As to the equity market down the stretch, the mixed to be persisted and the advance-decline ratio began to favor the bears as the session continued. For now, it would seem as though traders got an early Christmas gift with this seeming oil production accord. Now, the issue becomes just how high can oil go before inflation and interest rate concerns start to build. In any event, stocks weakened into the close, with just the Dow, up nominally, being in the black. The NASDAQ, down 56 points, and the small-cap RUSSELL 2000 led the late retreat.

Looking out to a new day and following yesterday's dispiriting close in New York, the markets are mostly mixed around the world so far today, with Wall Street having one eye on oil, which is up incrementally so far this morning, and another on the labor situation as we await tomorrow's critical release on non-farm payrolls for November. An increase of some 175,000 payrolls is the latest expectation.
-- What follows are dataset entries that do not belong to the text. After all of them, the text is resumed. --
-- ==== Sys2Proof/Machine/TreeCode.lean ====
section
/-! DEFINITION. Tree emission with code assignment, tree recovery, and the decode lookup table
(`spec/43_tree_emit_recover.md`). -/

namespace Sys2Proof.Machine

/-! ### Emission -/

/-- No leaf of the tree rooted at node `n` lies deeper than `fuel − 1` below it (R152, second check). -/
def Encoder.depthOk (e : Encoder) : Nat → Nat → Bool
  | 0, _ => false
  | fuel + 1, n =>
    isLeafSymbol (e.nodeAt n).symbol ||
    (e.depthOk fuel (e.nodeAt n).childA.toNat && e.depthOk fuel (e.nodeAt n).childB.toNat)

/-- No leaf of the tree rooted at `ENC_ROOT` lies deeper than 32 (R152); an empty tree has none. -/
def Encoder.codesFit (e : Encoder) : Bool :=
  decide (e.root = Config.none16) || e.depthOk (Config.maxCodeBits + 1) e.root.toNat

/-- `SYM[sym].code <- code ; SYM[sym].bits <- bits` (R150). -/
def Encoder.setCode (e : Encoder) (sym : Nat) (code : BitVec 32) (bits : Nat) : Encoder :=
  { e with sym := e.sym.modify sym fun x => { x with code := code, bits := BitVec.ofNat 6 bits } }

/-- `emit_node(n, code, bits)`: the node, then child A's subtree, then child B's (R150), with the codes of R151. `fuel`
bounds the depth; within R152's check it does not run out (log 12). -/
def State.emitNode (s : State) : Nat → Nat → BitVec 32 → Nat → State
  | 0, _, _, _ => s
  | fuel + 1, n, code, bits =>
    let x := s.enc.nodeAt n
    if isLeafSymbol x.symbol then
      let s := (s.bwWriteBits 1 1).bwWriteBits x.symbol.toNat Config.symbolBits
      { s with enc := s.enc.setCode x.symbol.toNat code bits }
    else
      let s := s.bwWriteBits 0 1
      let s := s.emitNode fuel x.childA.toNat code (bits + 1)
      s.emitNode fuel x.childB.toNat (code ||| (1#32 <<< bits)) (bits + 1)

/-- `SYM[s].code <- 0 ; SYM[s].bits <- 0` for all `s`; "counts are kept" (R152). -/
def Encoder.clearCodes (e : Encoder) : Encoder :=
  { e with sym := e.sym.map fun x => { x with code := 0#32, bits := 0#6 } }

/-- The state with `SYM`'s codes cleared. -/
def State.cleared (s : State) : State := { s with enc := s.enc.clearCodes }

/-- The depth at which the walk starts: 1 for a lone leaf, whose code is one bit (R153), else 0 (R151). -/
def Encoder.startBits (e : Encoder) : Nat := if isLeafSymbol (e.nodeAt e.root.toNat).symbol then 1 else 0

/-- The walk from `ENC_ROOT`: nothing for the empty tree (R154). -/
def State.emitTree (s : State) : State :=
  if s.enc.root = Config.none16 then s
  else s.emitNode (Config.maxCodeBits + 1) s.enc.root.toNat 0#32 s.enc.startBits

/-- `CODES_VALID <- 1` (R152). -/
def State.setCodesValid (s : State) : State := { s with enc := { s.enc with codesValid := true } }

/-- `tree_emit()` (R152). -/
def State.treeEmit (s : State) : State := s.cleared.emitTree.setCodesValid

/-- The checks of `TREE_EMIT`, in order (R152). -/
abbrev State.treeEmitOk (s : State) : Prop := s.enc.treeValid = true ∧ s.enc.codesFit = true

/-- `TREE_EMIT` (R152): a writer overflow is not a command failure. -/
def execTreeEmit (s : State) : Host.Outcome State Fault Refusal :=
  .next (s.checked s.treeEmitOk fun s => s.treeEmit.finishOk 0 0)

/-! ### Recovery -/

/-- Write the table entry of every 8-bit index whose low `bits` bits equal `code` (R156), in a table whose first entry
has index `i`. -/
def lutFill (code bits : Nat) (x : LutEntry) (i : Nat) : List LutEntry → List LutEntry
  | [] => []
  | y :: ys => (if i % 2 ^ bits = code then x else y) :: lutFill code bits x (i + 1) ys

/-- Change the decoder's tables. -/
def State.withDec (s : State) (f : Decoder → Decoder) : State := { s with dec := f s.dec }

/-- Allocate the next node, `{ symbol: −1, child_a: NONE, child_b: NONE }` (R155). -/
def Decoder.alloc (d : Decoder) : Decoder :=
  { d with
    dnode := d.dnode.set d.count.toNat ⟨internalSymbol, Config.none16, Config.none16⟩
    count := d.count + 1#10 }

/-- A leaf's symbol, and its table entries when it lies at depth 8 or less (R155, R156). -/
def Decoder.setLeaf (d : Decoder) (n sym code bits : Nat) : Decoder :=
  { d with
    dnode := d.dnode.modify n fun x => { x with symbol := BitVec.ofNat 16 sym }
    lut :=
      if bits ≤ Config.lutKeyBits then
        lutFill code bits ⟨Config.none16, BitVec.ofNat 9 sym, BitVec.ofNat 4 (max bits 1)⟩ 0 d.lut
      else d.lut }

/-- The table entry of an internal node at depth 8; a node at another depth writes none (R157, R158). -/
def Decoder.setJump (d : Decoder) (n code bits : Nat) : Decoder :=
  if bits = Config.lutKeyBits then
    { d with lut := d.lut.set code ⟨BitVec.ofNat 16 n, 0#9, BitVec.ofNat 4 Config.lutKeyBits⟩ }
  else d

/-- `DNODE[n].child_a <- a` (R155). -/
def Decoder.setChildA (d : Decoder) (n a : Nat) : Decoder :=
  { d with dnode := d.dnode.modify n fun x => { x with childA := BitVec.ofNat 16 a } }

/-- `DNODE[n].child_b <- b` (R155). -/
def Decoder.setChildB (d : Decoder) (n b : Nat) : Decoder :=
  { d with dnode := d.dnode.modify n fun x => { x with childB := BitVec.ofNat 16 b } }

/-- `recover_node(code, bits)`, giving the node's index (R155). Each level allocates a node before it goes deeper, so the
node limit is the depth limit (R162): with 522 levels of `fuel` the limit of 521 nodes stops every description first
(log 12). -/
def State.recoverNode (s : State) : Nat → Nat → Nat → Res Nat
  | 0, _, _ => .fail .structural s
  | fuel + 1, code, bits =>
    if Config.maxTreeNodes ≤ s.dec.count.toNat then .fail .structural s
    else
      let n := s.dec.count.toNat
      ((s.withDec Decoder.alloc).brReadOrFail 1).bind fun flag s =>
        if flag = 1 then
          (s.brReadOrFail Config.symbolBits).bind fun sym s =>
            if 260 < sym then .fail .structural s
            else .ok n (s.withDec fun d => d.setLeaf n sym code bits)
        else
          let s := s.withDec fun d => d.setJump n code bits
          (s.recoverNode fuel code (bits + 1)).bind fun a s =>
            let s := s.withDec fun d => d.setChildA n a
            (s.recoverNode fuel (if bits ≤ 7 then code ||| (1 <<< bits) else code) (bits + 1)).bind fun b s =>
              .ok n (s.withDec fun d => d.setChildB n b)

/-- `tree_recover()` (R155): `DEC_TREE_VALID` is cleared at the start and set only on success. -/
def State.treeRecover (s : State) : Res Unit :=
  let s := s.withDec fun d => { d with treeValid := false, count := 0#10 }
  (s.recoverNode (Config.maxTreeNodes + 1) 0 0).bind fun _ s =>
    .ok () (s.withDec fun d => { d with treeValid := true })

/-- `TREE_RECOVER` (R155): on a failure the tables and `DEC_COUNT` hold what had been written so far. -/
def execTreeRecover (s : State) : Host.Outcome State Fault Refusal :=
  match s.treeRecover with
  | .ok _ t => .next (t.finishOk t.dec.count.toNat 0)
  | .fail k t => .next (t.failWith k)

end Sys2Proof.Machine
end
Any notable deviation from that level, especially on the upside, could engender further interest rate jitters as we look ahead to the mid-month FOMC meeting.

As to our markets, the early read on the equity futures stateside is likewise mixed, with some nominal strength suggested in the Dow but additional weakness on the tech-heavy NASDAQ.   - Harvey S. Katz

At the time of this article’s writing, the author did not have positions in any of the companies mentioned.